WHAT YOU SHOULD DO =
From the first line of the records down to the one that holds "open Sys2Proof.Machine", transcribe each line exactly and add nothing.

DATA SUPPLIED =
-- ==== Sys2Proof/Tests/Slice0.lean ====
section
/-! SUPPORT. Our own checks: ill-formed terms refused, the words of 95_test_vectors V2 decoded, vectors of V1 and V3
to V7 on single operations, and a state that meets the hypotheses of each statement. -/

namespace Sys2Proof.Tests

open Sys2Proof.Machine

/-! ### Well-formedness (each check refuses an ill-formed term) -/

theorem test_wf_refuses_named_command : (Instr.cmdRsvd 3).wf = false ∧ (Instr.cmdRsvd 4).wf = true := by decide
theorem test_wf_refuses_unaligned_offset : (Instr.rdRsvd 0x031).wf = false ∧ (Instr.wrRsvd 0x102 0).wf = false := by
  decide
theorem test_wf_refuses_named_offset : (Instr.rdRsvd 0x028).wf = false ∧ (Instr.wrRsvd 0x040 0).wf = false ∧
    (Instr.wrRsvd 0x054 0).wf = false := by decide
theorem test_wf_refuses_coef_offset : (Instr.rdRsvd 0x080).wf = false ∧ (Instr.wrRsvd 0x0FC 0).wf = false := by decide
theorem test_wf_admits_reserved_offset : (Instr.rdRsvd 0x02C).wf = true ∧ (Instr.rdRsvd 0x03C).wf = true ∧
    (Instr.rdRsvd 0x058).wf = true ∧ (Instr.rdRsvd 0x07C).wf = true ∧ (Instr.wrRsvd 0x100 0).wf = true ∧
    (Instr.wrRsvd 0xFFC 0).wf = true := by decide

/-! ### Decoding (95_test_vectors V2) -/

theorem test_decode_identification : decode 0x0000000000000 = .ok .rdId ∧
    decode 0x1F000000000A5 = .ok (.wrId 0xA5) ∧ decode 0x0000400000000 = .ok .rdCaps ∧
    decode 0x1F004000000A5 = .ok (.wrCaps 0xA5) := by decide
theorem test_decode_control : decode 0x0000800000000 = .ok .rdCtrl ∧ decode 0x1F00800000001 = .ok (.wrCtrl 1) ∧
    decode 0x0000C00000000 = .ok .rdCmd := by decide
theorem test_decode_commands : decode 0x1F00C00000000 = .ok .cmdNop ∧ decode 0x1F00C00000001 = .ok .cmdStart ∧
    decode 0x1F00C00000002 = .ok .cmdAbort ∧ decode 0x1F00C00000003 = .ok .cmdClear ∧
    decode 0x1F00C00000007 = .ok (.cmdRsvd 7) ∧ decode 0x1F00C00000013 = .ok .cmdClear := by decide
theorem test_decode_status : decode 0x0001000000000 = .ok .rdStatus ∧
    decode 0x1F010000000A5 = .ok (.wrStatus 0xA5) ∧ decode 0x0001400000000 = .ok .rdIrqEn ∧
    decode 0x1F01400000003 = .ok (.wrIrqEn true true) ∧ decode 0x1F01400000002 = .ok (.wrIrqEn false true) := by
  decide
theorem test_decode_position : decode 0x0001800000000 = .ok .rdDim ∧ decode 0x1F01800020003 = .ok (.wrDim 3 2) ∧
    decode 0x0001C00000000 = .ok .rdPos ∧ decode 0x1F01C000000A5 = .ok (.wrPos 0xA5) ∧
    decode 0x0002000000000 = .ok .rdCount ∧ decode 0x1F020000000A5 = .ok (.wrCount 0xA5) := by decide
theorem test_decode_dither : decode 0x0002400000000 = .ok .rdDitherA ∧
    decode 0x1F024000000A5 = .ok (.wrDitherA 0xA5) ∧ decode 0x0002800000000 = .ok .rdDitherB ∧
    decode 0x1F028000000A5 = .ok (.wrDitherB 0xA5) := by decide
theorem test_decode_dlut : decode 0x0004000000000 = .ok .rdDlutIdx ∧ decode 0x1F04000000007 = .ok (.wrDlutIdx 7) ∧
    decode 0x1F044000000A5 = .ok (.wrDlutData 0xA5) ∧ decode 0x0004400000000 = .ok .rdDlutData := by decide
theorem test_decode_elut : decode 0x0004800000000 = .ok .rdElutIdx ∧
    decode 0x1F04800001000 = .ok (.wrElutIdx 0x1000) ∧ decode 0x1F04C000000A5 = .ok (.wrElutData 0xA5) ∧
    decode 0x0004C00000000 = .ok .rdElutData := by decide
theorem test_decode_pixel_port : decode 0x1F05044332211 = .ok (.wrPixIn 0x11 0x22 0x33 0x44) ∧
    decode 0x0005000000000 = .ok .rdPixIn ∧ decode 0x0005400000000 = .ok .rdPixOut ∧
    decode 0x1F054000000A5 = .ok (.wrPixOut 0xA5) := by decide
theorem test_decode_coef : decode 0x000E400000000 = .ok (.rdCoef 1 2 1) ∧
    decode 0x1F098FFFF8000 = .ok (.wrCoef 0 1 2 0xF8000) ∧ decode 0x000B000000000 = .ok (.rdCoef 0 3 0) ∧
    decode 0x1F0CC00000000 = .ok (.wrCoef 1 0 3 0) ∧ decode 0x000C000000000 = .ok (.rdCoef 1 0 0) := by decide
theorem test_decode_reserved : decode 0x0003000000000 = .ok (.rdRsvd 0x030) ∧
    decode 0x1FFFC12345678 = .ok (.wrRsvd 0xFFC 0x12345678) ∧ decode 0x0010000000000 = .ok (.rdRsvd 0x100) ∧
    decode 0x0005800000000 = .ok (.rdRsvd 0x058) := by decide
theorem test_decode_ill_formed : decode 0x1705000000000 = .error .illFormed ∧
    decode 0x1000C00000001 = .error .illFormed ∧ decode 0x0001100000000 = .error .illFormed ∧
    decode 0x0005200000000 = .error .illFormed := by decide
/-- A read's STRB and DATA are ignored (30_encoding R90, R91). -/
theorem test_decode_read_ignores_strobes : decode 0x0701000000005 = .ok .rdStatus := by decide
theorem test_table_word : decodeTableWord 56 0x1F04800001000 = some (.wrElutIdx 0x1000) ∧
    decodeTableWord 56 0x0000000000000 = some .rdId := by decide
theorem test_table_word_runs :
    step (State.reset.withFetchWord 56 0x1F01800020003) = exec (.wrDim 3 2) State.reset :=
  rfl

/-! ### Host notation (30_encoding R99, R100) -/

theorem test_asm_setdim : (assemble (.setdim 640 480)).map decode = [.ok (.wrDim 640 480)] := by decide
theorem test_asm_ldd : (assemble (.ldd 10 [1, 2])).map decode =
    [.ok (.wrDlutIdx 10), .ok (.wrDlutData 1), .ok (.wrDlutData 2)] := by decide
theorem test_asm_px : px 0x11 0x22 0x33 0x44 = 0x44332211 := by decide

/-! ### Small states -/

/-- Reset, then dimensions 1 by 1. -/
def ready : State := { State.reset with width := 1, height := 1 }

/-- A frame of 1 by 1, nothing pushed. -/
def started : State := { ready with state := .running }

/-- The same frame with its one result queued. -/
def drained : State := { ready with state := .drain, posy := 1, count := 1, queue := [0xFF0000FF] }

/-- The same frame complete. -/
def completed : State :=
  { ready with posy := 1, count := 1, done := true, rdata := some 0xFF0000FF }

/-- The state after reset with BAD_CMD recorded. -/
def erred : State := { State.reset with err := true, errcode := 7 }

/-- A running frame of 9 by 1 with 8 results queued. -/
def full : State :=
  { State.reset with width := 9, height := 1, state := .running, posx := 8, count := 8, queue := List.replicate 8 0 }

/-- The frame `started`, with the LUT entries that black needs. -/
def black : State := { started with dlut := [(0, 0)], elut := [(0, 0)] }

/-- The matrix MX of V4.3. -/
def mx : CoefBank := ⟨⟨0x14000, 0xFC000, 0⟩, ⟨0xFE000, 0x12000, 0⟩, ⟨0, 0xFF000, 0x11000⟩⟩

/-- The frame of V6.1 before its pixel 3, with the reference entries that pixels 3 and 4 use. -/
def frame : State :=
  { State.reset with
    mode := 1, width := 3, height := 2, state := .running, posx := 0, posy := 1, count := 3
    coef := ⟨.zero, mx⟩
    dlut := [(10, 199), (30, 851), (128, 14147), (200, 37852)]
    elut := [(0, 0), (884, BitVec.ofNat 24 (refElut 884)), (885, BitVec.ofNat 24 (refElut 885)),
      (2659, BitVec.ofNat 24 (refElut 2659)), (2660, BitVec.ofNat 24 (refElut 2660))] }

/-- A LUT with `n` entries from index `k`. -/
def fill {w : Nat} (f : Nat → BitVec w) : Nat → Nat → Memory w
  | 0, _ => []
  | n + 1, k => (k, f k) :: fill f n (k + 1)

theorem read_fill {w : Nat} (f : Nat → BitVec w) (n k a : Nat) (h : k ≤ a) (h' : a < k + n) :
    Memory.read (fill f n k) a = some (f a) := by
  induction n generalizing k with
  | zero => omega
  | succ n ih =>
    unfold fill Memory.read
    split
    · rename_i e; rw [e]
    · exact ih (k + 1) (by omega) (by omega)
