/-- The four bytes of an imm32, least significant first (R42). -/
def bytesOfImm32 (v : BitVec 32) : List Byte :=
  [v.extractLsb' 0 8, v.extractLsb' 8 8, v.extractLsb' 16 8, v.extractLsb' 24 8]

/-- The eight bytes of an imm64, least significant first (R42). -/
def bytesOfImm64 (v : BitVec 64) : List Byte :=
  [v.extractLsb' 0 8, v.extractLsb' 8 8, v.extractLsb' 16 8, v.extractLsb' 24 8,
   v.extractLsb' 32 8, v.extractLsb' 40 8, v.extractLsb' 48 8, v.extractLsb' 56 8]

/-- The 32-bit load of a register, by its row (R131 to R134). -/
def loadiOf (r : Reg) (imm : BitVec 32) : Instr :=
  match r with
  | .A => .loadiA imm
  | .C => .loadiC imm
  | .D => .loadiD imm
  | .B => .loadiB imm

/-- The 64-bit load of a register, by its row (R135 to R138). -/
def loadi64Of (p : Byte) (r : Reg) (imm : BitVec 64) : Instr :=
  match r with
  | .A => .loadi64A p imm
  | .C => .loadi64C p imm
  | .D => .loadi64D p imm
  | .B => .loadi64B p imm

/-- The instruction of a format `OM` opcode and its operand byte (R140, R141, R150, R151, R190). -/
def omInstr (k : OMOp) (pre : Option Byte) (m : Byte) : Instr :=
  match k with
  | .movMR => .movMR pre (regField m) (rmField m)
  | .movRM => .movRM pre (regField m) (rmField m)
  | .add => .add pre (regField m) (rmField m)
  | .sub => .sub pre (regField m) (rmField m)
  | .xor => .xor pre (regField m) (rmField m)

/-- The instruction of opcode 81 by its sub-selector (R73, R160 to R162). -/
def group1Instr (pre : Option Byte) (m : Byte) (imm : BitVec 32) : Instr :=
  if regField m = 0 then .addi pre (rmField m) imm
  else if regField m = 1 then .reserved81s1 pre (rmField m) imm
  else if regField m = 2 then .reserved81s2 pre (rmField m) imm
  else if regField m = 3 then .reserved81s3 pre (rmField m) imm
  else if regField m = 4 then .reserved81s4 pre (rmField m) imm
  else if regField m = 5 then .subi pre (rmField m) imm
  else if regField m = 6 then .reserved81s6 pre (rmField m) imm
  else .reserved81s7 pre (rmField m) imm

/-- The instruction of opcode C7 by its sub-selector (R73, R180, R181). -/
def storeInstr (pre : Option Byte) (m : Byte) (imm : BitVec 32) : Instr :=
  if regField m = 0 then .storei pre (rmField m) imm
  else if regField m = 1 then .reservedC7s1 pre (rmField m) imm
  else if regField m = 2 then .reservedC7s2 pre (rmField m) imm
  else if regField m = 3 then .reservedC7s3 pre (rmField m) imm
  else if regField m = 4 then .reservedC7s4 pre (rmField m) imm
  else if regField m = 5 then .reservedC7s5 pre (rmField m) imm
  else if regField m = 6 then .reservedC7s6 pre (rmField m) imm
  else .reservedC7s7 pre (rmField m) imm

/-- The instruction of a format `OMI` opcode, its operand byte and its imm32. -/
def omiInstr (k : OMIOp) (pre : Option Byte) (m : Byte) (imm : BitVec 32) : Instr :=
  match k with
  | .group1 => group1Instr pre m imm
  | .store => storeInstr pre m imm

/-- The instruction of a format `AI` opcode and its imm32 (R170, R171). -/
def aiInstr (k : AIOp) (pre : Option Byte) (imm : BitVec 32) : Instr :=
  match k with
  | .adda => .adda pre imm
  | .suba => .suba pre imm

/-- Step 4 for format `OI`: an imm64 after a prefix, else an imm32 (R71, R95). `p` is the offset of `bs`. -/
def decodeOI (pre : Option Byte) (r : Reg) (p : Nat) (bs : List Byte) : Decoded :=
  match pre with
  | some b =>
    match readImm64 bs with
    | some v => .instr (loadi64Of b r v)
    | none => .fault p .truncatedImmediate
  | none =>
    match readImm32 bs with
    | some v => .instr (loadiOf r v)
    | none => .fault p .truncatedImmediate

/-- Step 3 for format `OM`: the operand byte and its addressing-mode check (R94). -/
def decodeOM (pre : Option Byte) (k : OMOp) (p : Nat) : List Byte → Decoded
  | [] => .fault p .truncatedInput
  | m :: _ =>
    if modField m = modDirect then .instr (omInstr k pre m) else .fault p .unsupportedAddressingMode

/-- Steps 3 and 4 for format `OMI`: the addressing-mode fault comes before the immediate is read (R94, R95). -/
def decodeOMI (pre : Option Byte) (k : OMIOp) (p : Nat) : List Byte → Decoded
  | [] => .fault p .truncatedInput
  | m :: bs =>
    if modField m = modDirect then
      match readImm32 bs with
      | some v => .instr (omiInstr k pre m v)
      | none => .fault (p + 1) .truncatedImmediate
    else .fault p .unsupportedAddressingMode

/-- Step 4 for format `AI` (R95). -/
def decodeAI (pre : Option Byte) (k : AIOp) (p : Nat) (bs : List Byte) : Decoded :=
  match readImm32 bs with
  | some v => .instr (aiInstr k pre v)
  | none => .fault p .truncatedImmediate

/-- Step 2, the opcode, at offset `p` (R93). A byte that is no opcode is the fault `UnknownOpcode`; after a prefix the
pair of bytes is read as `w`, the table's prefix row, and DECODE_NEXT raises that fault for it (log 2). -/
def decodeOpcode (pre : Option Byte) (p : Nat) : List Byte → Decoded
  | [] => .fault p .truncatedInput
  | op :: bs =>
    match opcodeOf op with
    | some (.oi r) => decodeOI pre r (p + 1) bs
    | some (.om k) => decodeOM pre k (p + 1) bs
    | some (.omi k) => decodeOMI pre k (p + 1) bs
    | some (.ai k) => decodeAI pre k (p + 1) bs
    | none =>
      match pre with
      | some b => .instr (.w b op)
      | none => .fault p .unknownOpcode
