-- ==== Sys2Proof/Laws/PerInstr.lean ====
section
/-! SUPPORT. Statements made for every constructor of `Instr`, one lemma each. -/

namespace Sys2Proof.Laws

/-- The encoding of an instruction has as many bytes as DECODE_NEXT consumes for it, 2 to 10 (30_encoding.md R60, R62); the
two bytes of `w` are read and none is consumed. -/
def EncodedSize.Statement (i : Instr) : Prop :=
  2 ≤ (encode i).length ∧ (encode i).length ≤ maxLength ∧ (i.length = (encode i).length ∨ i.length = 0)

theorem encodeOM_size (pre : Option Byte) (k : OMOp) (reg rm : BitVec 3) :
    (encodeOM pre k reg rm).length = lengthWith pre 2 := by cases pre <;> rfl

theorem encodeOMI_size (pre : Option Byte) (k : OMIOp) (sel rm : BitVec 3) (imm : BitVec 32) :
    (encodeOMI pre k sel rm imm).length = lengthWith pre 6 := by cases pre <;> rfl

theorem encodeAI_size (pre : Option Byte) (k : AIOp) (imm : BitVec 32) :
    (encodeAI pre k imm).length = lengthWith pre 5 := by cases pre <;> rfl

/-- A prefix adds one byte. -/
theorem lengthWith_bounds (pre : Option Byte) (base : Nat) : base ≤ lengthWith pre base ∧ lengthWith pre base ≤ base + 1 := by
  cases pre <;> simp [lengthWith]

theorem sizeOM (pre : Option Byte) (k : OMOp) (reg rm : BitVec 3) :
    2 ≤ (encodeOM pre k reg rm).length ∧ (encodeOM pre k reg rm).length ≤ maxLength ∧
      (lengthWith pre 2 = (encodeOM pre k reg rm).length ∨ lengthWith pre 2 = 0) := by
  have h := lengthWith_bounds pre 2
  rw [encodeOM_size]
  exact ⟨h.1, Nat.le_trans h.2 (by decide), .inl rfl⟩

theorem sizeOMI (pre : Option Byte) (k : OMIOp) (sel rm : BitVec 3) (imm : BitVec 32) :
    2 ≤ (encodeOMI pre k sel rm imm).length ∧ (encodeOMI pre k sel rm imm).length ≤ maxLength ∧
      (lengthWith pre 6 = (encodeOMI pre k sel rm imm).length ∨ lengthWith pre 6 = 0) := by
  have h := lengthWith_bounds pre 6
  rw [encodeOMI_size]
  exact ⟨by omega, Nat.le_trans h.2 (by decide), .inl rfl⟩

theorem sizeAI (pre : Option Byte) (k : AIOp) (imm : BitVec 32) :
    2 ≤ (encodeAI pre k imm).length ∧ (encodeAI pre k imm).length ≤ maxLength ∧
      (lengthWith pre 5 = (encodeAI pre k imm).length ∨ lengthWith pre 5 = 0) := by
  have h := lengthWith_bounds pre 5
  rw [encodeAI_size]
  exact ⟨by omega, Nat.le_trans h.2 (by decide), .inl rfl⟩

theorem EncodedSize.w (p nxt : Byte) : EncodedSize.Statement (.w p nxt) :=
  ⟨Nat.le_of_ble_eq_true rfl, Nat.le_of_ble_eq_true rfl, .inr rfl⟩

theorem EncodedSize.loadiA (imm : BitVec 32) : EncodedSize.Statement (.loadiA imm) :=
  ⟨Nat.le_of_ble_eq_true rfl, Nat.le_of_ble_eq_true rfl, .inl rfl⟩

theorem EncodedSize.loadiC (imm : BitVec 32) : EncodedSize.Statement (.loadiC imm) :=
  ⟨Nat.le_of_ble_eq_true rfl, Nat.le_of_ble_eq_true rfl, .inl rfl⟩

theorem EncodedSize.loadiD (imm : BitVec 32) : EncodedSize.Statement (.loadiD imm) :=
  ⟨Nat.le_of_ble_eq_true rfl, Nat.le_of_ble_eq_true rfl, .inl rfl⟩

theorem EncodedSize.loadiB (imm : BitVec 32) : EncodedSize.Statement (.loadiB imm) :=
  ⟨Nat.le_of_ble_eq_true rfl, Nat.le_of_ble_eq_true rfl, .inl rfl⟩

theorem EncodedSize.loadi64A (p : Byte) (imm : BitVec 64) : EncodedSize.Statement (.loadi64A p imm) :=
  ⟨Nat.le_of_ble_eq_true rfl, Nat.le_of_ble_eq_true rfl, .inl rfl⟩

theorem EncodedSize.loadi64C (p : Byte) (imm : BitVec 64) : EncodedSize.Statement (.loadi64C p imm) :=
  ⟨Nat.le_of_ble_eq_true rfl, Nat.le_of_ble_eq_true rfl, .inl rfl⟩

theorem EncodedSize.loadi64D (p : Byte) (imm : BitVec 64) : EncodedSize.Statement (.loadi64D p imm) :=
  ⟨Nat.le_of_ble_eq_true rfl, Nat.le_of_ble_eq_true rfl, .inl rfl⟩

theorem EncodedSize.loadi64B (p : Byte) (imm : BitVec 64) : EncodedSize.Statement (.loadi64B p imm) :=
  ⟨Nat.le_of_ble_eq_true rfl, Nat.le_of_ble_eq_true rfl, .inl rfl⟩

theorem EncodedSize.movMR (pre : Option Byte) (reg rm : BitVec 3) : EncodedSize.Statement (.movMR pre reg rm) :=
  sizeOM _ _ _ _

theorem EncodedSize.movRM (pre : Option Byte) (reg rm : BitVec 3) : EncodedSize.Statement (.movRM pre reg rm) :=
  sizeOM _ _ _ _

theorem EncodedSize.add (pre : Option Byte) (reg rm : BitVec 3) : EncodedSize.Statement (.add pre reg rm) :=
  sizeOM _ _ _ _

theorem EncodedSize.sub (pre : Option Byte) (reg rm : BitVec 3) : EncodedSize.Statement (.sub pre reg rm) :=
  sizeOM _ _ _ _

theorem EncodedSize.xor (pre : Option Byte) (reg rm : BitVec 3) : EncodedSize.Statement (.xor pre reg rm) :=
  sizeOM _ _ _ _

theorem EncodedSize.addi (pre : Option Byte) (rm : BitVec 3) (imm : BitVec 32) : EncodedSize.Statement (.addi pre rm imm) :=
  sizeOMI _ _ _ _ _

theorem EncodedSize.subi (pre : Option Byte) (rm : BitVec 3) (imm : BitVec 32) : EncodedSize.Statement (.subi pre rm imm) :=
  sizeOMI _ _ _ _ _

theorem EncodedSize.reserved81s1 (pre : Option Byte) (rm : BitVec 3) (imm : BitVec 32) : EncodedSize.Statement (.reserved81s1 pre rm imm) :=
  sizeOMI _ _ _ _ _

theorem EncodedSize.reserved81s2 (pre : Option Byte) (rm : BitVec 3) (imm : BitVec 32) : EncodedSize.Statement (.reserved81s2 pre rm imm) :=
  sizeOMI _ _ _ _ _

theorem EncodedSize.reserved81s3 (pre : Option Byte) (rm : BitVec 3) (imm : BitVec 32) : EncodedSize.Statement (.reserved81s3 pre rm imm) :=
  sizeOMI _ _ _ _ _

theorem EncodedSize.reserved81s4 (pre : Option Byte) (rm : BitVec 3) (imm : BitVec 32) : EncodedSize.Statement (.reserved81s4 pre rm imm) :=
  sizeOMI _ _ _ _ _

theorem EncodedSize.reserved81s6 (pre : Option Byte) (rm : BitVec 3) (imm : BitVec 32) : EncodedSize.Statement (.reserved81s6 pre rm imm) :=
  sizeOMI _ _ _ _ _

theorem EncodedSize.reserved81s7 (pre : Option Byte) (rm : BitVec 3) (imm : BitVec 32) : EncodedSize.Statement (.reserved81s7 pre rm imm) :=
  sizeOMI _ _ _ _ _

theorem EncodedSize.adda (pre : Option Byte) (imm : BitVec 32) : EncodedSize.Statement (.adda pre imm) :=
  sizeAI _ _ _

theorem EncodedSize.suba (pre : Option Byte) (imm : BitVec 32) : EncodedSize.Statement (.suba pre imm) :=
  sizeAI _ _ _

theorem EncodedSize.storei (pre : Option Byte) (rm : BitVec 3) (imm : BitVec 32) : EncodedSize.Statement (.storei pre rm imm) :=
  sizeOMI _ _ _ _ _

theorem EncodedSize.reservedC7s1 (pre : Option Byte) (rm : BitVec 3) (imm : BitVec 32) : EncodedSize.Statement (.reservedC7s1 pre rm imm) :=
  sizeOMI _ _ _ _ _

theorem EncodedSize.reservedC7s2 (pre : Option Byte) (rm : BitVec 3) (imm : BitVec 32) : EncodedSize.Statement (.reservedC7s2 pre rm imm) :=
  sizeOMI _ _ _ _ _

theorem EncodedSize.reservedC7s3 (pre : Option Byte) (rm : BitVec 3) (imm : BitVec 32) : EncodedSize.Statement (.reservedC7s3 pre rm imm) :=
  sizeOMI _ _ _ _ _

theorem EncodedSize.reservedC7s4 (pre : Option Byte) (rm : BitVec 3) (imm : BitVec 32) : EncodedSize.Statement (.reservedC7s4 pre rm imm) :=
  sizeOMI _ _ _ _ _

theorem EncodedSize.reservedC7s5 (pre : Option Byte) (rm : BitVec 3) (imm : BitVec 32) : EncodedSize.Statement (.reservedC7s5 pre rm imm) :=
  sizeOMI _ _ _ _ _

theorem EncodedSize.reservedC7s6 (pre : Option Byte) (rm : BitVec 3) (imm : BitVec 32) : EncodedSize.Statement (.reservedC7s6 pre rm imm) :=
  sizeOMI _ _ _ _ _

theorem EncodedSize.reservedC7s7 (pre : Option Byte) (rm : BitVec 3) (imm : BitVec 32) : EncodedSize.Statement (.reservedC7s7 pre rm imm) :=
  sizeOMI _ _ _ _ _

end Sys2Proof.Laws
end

YOUR SOLUTION =
-- ==== Sys2Proof/Tests/Slice0.lean ====
section
/-! SUPPORT. Our own checks: ill-formed terms refused, the words of 95_test_vectors V2 decoded, vectors of V1 and V3
to V7 on single operations, and a state that meets the hypotheses of each statement. -/

namespace Sys2Proof.Tests

open Sys2Proof.Machine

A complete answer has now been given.